● PROBLEM DETAILS
Copy each line of the entries beneath that contains the word "false".

(Stored data)
==================================================

/-! ### The model step (14 R454, R455, R466) -/

/-- Cycle counting of a stack with its hottest logic temperature. -/
def ThCycle.step (c : ThCycle) (t : Int) : ThCycle :=
  match c.ext with
  | none => { c with ext := some t }
  | some e =>
    if c.up then
      if e < t then { c with ext := some t }
      else if 160 < e - t then { c with half := c.half + 1, swing := max c.swing (e - t), up := false, ext := some t }
      else c
    else if t < e then { c with ext := some t }
    else if 160 < t - e then { c with half := c.half + 1, swing := max c.swing (t - e), up := true, ext := some t }
    else c

def thmLayerReg (k : Nat) : Nat := 0x0D000100 + 4 * k

/-- The layer's snapshot register (14 R474). -/
def Dev.layerReg (d : Dev) (k : Nat) : Dev :=
  let x := d.thLayer k
  let s := layerStack k
  let (d, u) := d.round ((x.used : Rat) / 2)
  let (d, m) := d.round ((d.layerNode k : Rat) / 2)
  let n := (d.thm.sensors.filter (fun e => e.2.suspect && sensorLayer e.1 == k)).length
  d.setReg (thmLayerReg k) (pack [(min 1023 u.toNat, 0), (min 1023 m.toNat, 10), (x.src, 20)
    , (b2n (decide (x.limit < 42) || decide (x.limitE < 42) || decide (0 < x.limitGate)), 22), (b2n (d.modelValid s), 23), (min 255 n, 24)])

/-- THM_COOLANT and THM_COOLANT_T (14 R473). -/
def Dev.coolRegs (d : Dev) : Dev :=
  let t := d.thm
  let (d, f) := d.round (t.flow.getD 0)
  let (d, dr) := d.round ((d.coolantCap.getD 0) / 4000)
  let d := d.setReg 0x0D000004 (pack [(min 4095 f.toNat, 0), (t.flowSrc, 12), (t.coolState, 16), (t.ladder, 19), (b2n t.tripped, 21), (min 1023 dr.toNat, 22)])
  d.setReg 0x0D000008 (pack [((t.tin.getD 0).toNat % 65536, 0), ((t.tout.getD 0).toNat % 65536, 16)])

/-- THERMAL_MODEL_STEP of a stack; stack 0's also derives the flow and the coolant state. -/
def Dev.modelStep (d : Dev) (s : Nat) (e : ThermEnv) : Dev :=
  let d := ({ d with now := max d.now e.t }).setThm (fun y => { y with power := e.inputPower })
  let d := if s == 0 then d.coolantStep e.t else d
  let m := d.thModel s
  let ok := d.thm.flow.isSome && d.thm.tin.isSome && decide (d.implausibles s ≤ 4)
  let now : List Int := (List.range 14).map (fun j => ((e.power.getD (14 * s + j) 0 : Nat) : Int)) ++ [d.thm.tin.getD 0, (d.thm.flow.getD 0).floor]
  let inputs := if ok then now else m.inputs
  let start := (d.thm.tin.getD 0) * 8 / 100
  let nodes := if m.nodes.isEmpty then List.replicate 26 start else m.nodes
  let nodes' := (List.range 26).map (fun n => Config.thermalNode s n (nodes ++ inputs ++ d.bup.thermal.map (fun b => (b.toNat : Int))))
  let m' : ThModel := { steps := if ok then m.steps + 1 else m.steps, invalid := !ok, nodes := nodes', inputs := inputs }
  let d := d.setThm (fun y => { y with models := y.models.put s m' })
  let d := if ok then d else d.inc (cStk s 0)
  let d := if d.modelValid s then
      ((d.thm.sensors.map (·.1)).filter (fun i => sensorStack i == s)).foldl (fun d i => d.trustStep i) d
    else d
  let logic := (List.range 8).map (8 * s + ·)
  let mems := (List.range 8).map (32 + 8 * s + ·)
  let d := (logic ++ mems).foldl (fun d k => (d.useStep k).limitStep k) d
  let d := mems.foldl (fun d k => d.refreshStep k e.t) d
  let d := if d.bup.stage == 7 then
      d.setThm (fun y => { y with cycles := y.cycles.put s ((y.cycles.get s {}).step (d.hottest logic)) })
    else d
  let d := if d.thm.warm.contains s then d.inc (cStk s 3) else d
  let (d, sw) := d.round (((d.thm.cycles.get s {}).swing : Rat) / 8)
  let d := d.setReg (0x0D000600 + 4 * s) (pack [((d.thm.cycles.get s {}).half / 2 % 2 ^ 24, 0), (min 255 sw.toNat, 24)])
  let d := (logic ++ mems).foldl (fun d k => d.layerReg k) d
  if s == 0 then d.coolRegs else d

/-! ### Work rotation (14 R468-R470) -/

/-- The frond is READY (1), DEGRADED (2), RETIRED, FROZEN, FENCED or not up (01 R30, R31). -/
def Dev.frondState (d : Dev) (f : Nat) : Nat :=
  let x := d.frond f
  if x.fenced then 5 else if x.retired then 3 else if !x.up then 0 else if d.isFrozen f then 4
  else if (d.rhiz f).mode != 0 then 2 else 1

/-- Two fronds lie on equal physical units. -/
def Dev.equalUnits (d : Dev) (a b : Nat) : Bool :=
  let ok (s : Nat) : Bool := s == 1 || s == 2
  ok (d.frondState a) && d.frondState a == d.frondState b && (d.rhiz a).mode == (d.rhiz b).mode &&
  (gemmasOf a ++ gemmasOf b).all d.gemReady &&
  (d.dom (halfDom (d.home a))).st == 4 && (d.dom (halfDom (d.home b))).st == 4 &&
  decide (min (d.frondMax b) ((d.dom (halfDom (d.home b))).grantAt d.now) ≤ min (d.frondMax a) (d.ceiling (halfDom (d.home a)))) &&
  decide (min (d.frondMax a) ((d.dom (halfDom (d.home a))).grantAt d.now) ≤ min (d.frondMax b) (d.ceiling (halfDom (d.home b))))

/-- A unit of a swap is RETIRED, FROZEN or not ON (14 R470). -/
def Dev.rotLost (d : Dev) (f : Nat) : Bool :=
  (d.frond f).retired || (d.frond f).pendRetire || d.isFrozen f || (d.dom (halfDom (d.home f))).st != 4

/-- ROTATION_REQUEST: refused while a swap is BUSY, and replacing one that waits. -/
def Dev.rotRequest (d : Dev) (a b mib : Nat) : Dev :=
  match d.thm.rot with
  | some r =>
    if 2 ≤ r.st then d.setThm (fun y => { y with rotRes := 2 })
    else d.setThm (fun y => { y with rot := some { a := a, b := b, mib := min 4096 mib, st := 1 }, rotStat := 1 })
  | none => d.setThm (fun y => { y with rot := some { a := a, b := b, mib := min 4096 mib, st := 1 }, rotStat := 1, rotRes := 0 })

/-- ROTATION_COPY_END: the first COPY_MIB MiB lie exchanged; words that failed parity are stored poison. A logical
partition's contents move with its frond (01 R18): they keep their addresses. -/
def Dev.rotCopyEnd (d : Dev) (bad : List Nat) : Dev :=
  match d.thm.rot with
  | none => d
  | some r =>
    if r.st != 2 then d
    else if d.rotLost r.a || d.rotLost r.b then d.abortRot
    else
      let d := bad.foldl (fun d w =>
        if (partOf (w * 64) == r.a || partOf (w * 64) == r.b) && decide (w * 64 % 2 ^ 32 < r.mib * 2 ^ 20) then d.storePoison w else d) d
      d.setThm (fun y => { y with rot := some { r with st := 3 } })

/-- A partition before its frond moves: unlisted bytes of the copied part read as they did, with good parity. -/
def Dev.keepUnder (d : Dev) (p mib : Nat) : Dev :=
  let new := (partHalves p 0 (mib * 2 ^ 20)).map (fun e =>
    let ly := d.layer (d.layerOf e.1)
    { key := e.1 / 2 ^ 31, lo := e.1, hi := e.2, epoch := ly.epoch, zero := ly.filled, marched := true : Area })
  { d with mem := { d.mem with areas := d.mem.areas ++ new } }

/-- The physical groups of two logical fronds change places (01 R18). A rhizoid's lane map, spare use and mode stay with its
logical frond (08 R277); what lies in the memory itself, a bank's remapped rows among it, stays where it is. -/
def Dev.swapUnits (d : Dev) (a b mib : Nat) : Dev :=
  let d := (d.keepUnder a mib).keepUnder b mib
  let x := d.frond a
  let y := d.frond b
  let pa := d.phys a
  let pb := d.phys b
  let d := d.setFrond a { x with phys := some pb, fmax := y.fmax, derate := y.derate, pendDerate := y.pendDerate }
  let d := d.setFrond b { y with phys := some pa, fmax := x.fmax, derate := x.derate, pendDerate := x.pendDerate }
  let d := (List.range 32).foldl (fun d j =>
    let u := d.bank (32 * a + j)
    let v := d.bank (32 * b + j)
    (d.setBank (32 * a + j) { v with openRow := [] }).setBank (32 * b + j) { u with openRow := [] }) d
  let d := (d.unwrite a (mib * 2 ^ 20) (2 ^ 32)).unwrite b (mib * 2 ^ 20) (2 ^ 32)
  let d := (d.clearFrond a).clearFrond b
  (gemmasOf a ++ gemmasOf b).foldl (fun d g => d.clearGemma g) d

/-- The swap at a frame boundary: it starts when nothing targets either frond, moves after its copy, or ends early. -/
def Dev.rotBoundary (d : Dev) : Dev :=
  match d.thm.rot with
  | none => d
  | some r =>
    if r.st == 1 then
      if d.units.any (fun u => u.busy && u.usesAny [r.a, r.b]) then d
      else if r.a == r.b || !d.equalUnits r.a r.b then
        d.setThm (fun y => { y with rot := none, rotStat := 0, rotRes := 1 })
      else
        let d := (d.dropPart r.a true).dropPart r.b true
        d.setThm (fun y => { y with rot := some { r with st := 2 }, rotStat := 2, rotRes := 0 })
    else if d.rotLost r.a || d.rotLost r.b then d.abortRot
    else if r.st == 3 then
      let d := (d.swapUnits r.a r.b r.mib).setThm (fun y => { y with rot := none, rotStat := 3, rotRes := 0 })
      (d.inc (cMod 35)).raise 0 { cls := 0, kind := 1, src := r.a, code := 0x0D05 }
    else d

/-- ROTATION_HINT: energy of the last second by half-layer. -/
def Dev.rotHint (d : Dev) (power : List Nat) : Dev :=
  let near := d.thm.near
  let d := d.setThm (fun y => { y with near := false })
  if !(d.reg 0x0D000700).getLsbD 0 then d
  else if !near then d.setThm (fun y => { y with hint := none })
  else
    let p (f : Nat) : Nat := power.getD f 0
    let t (f : Nat) : Int := (d.thLayer (d.home f)).used
    let fs := (List.range 256).filter (fun f => (d.frondState f == 1 || d.frondState f == 2))
    let hotter (a b : Nat) : Nat := if t a < t b || (t a == t b && p a < p b) then b else a
    let cooler (a b : Nat) : Nat := if t b < t a || (t a == t b && p b < p a) then b else a
    match fs with
    | [] => d.setThm (fun y => { y with hint := none })
    | f :: _ =>
      let h := fs.foldl hotter f
      match fs.filter (fun c => c != h && d.equalUnits h c) with
      | [] => d.setThm (fun y => { y with hint := none })
      | c :: cs => d.setThm (fun y => { y with hint := some (h, cs.foldl cooler c) })

/-- A frond receives warming work: its stack is being warmed, its half-layer is ON, no unit has the frond, and no swap moves it
(14 R467, R471). -/
def Dev.warming (d : Dev) (f : Nat) : Bool :=
  d.thm.warm.contains (d.stk f) && (d.dom (halfDom (d.home f))).st == 4 && (d.unitOn f).isNone &&
  !d.thm.rot.any (fun r => 2 ≤ r.st && (r.a == f || r.b == f))

/-- Keep-warm at a boundary: stacks idle for the whole frame and below 55 °C, and warmed ones up to 58 °C (14 R467). `ran`:
as in domIdle. -/
def Dev.warmBoundary (d : Dev) (ran : List Nat) : Dev :=
  let en := (d.inF 0x0D000000).getLsbD 4
  let idle (s : Nat) : Bool := !ran.any (fun f => d.stk f == s)
  let warm := (List.range 4).filter (fun s => en && idle s &&
    decide (d.hottest ((List.range 8).map (8 * s + ·)) < (if d.thm.warm.contains s then 464 else 440)))
  let d := d.setThm (fun y => { y with warm := warm, coldErr := false })
  warm.foldl (fun d s =>
    if (List.range 8).any (fun j => (d.dom (14 * s + j)).st == 4) then d
    else [14 * s, 14 * s + 1].foldl (fun d i => if (d.dom i).req == 1 then d.askDom i else d) d) d

end Sys2Proof.Machine
end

==================================================

● EXERCISE OUTPUT
      else if 160 < e - t then { c with half := c.half + 1, swing := max c.swing (e - t), up := false, ext := some t }
  let d := d.setThm (fun y => { y with near := false })
  let d := d.setThm (fun y => { y with warm := warm, coldErr := false })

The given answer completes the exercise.